* Your goal: Scan the records for the string "then"; copy each line where it occurs.

* Data to examine:
-- ==== Sys2Proof/Machine/Trim.lean ====
section
/-! DEFINITION. The TRIM search (chapter 6). -/

namespace Sys2Proof.Machine

/-- The channel of a TRIM (R104); its number passed the check of R68. -/
def TrimBody.chan (b : TrimBody) : Chan := Fin.ofNat 64 b.channel

/-- A TRIM context's body and search state. -/
def trimParts (s : State) (k : CtxId) : Option (Context × TrimBody × Search) :=
  match s.contexts[k] with
  | some c =>
    match c.request.body, c.search with
    | .trim b, some q => some (c, b, q)
    | _, _ => none
  | none => none

/-- R105: the search state formed at the grant from the channel's entry. -/
def Search.atGrant (e : Channel) : Search :=
  { savedTrim := e.trim, savedBaseline := e.baseline, comp := e.comp, decided := 0, trial := 0, trialTrim := 0,
    job := .notStarted, retryUsed := false, log := [] }

/-- R107: the search with its current trial ready: the trial trim is the decided trim with the trial's bit set, or
the decided trim for the verify. -/
def Search.readied (q : Search) : Search :=
  { q with trialTrim := q.decided + trialBit q.trial, job := .notStarted, retryUsed := false }

/-- R107: a trial becomes ready, and its trial trim becomes the channel's working trim. -/
def beginTrial (k : CtxId) (ch : Chan) (q : Search) (s : State) : State :=
  (s.modCtx k fun c => { c with search := some q.readied }).modChan ch fun e => { e with trim := q.readied.trialTrim }

/-- R112: the saved trim and baseline go back into the entry. -/
def restoreTrim (ch : Chan) (q : Search) (s : State) : State :=
  s.modChan ch fun e => { e with trim := q.savedTrim, baseline := q.savedBaseline }

/-- R113: the detail of a search that ended with a status. -/
def searchDetail (st : Status) (q : Search) (mean : Option Nat) : Detail :=
  match st with
  | .success => .trim mean q.decided
  | .outOfRange => .trim mean q.decided
  | _ => .trial q.trial q.savedTrim

/-- R110, R112: the entry's trim and baseline at the end of a search. -/
def settleTrim (st : Status) (ch : Chan) (q : Search) (mean : Option Nat) (s : State) : State :=
  if st = .success then s.modChan ch fun e => { e with trim := q.decided, baseline := mean }
  else restoreTrim ch q s

/-- R113: the search ends: the writes of R110 or R112, the release, and WRITING with the 48-byte result. -/
def endSearch (k : CtxId) (c : Context) (b : TrimBody) (q : Search) (st : Status) (mean : Option Nat) (s : State) :
    State :=
  let s1 := settleTrim st b.chan q mean (s.modCtx k fun c => { c with search := some q })
  enterWriting k st (searchDetail st q mean) c.request.resultAddr
    (trimResult c b q st mean (s1.channels[b.chan].trim)) (releaseClaims k s1)

/-- R114: the search with its current trial ended and logged. -/
def Search.logged (q : Search) (st : ItemStatus) (cls : Option TrialClass) (mean : Option Nat) : Search :=
  { q with
    job := .ended
    log := q.log ++ [{ trim := q.trialTrim, status := st, cls := cls, retryUsed := q.retryUsed, mean := mean }] }

/-- R109: the search after the decision on trial 0..6: the bit kept or cleared, the next trial current. -/
def Search.decide (q : Search) (cls : TrialClass) : Search :=
  { q with
    decided := if keepsBit q.comp cls then q.decided + trialBit q.trial else q.decided
    trial := q.trial + 1 }

/-- R108 to R111: a trial job ends normally. The next trial is ready, NOT_STARTED. -/
def trialNormalEnd (k : CtxId) (samples : List Sample) (s : State) : State :=
  match trimParts s k with
  | none => s
  | some (c, b, q) =>
    let st := runStatus b.n samples
    let mean := (summaryOf samples).map Summary.mean
    let cls := classify b.windowLow b.windowHigh st mean
    let q1 := q.logged st cls mean
    match cls with
    | none => endSearch k c b q1 .opened none s
    | some cl =>
      if q.trial < 7 then beginTrial k b.chan (q1.decide cl) s
      else if cl = .inWindow then endSearch k c b q1 .success mean s
      else endSearch k c b q1 .outOfRange mean s

/-- R111: a trial job ends by a fault. -/
def trialFaultEnd (k : CtxId) (s : State) : State :=
  match trimParts s k with
  | none => s
  | some (c, b, q) =>
    if q.retryUsed then endSearch k c b (q.logged .converterFault none none) .converterFault none s
    else s.modCtx k fun c => { c with search := some { q with job := .notStarted, retryUsed := true } }

/-- R111: a ready trial ends NO_CONVERTER while no converter is online. -/
def trialNoConverter (k : CtxId) (s : State) : State :=
  match trimParts s k with
  | none => s
  | some (c, b, q) =>
    if q.job = .notStarted then endSearch k c b (q.logged .noConverter none none) .noConverter none s else s

/-- R62, R106: the search with its trial ENDED and nothing logged, at an early end. -/
def Search.ended (q : Search) : Search := { q with job := .ended }

/-- R115: the search ends by its end cause once no trial job runs: the trial ENDED (R106), restore, release, POSTING. -/
def trimEarlyEnd (k : CtxId) (s : State) : State :=
  match trimParts s k with
  | none => s
  | some (c, b, q) =>
    match c.endCause with
    | some e =>
      completeEarly k e (releaseClaims k (restoreTrim b.chan q (s.modCtx k fun c => { c with search := some q.ended })))
    | none => s

end Sys2Proof.Machine
end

* Exercise answer:
  if st = .success then s.modChan ch fun e => { e with trim := q.decided, baseline := mean }
    decided := if keepsBit q.comp cls then q.decided + trialBit q.trial else q.decided
      if q.trial < 7 then beginTrial k b.chan (q1.decide cl) s
      else if cl = .inWindow then endSearch k c b q1 .success mean s
    if q.retryUsed then endSearch k c b (q.logged .converterFault none none) .converterFault none s
    if q.job = .notStarted then endSearch k c b (q.logged .noConverter none none) .noConverter none s else s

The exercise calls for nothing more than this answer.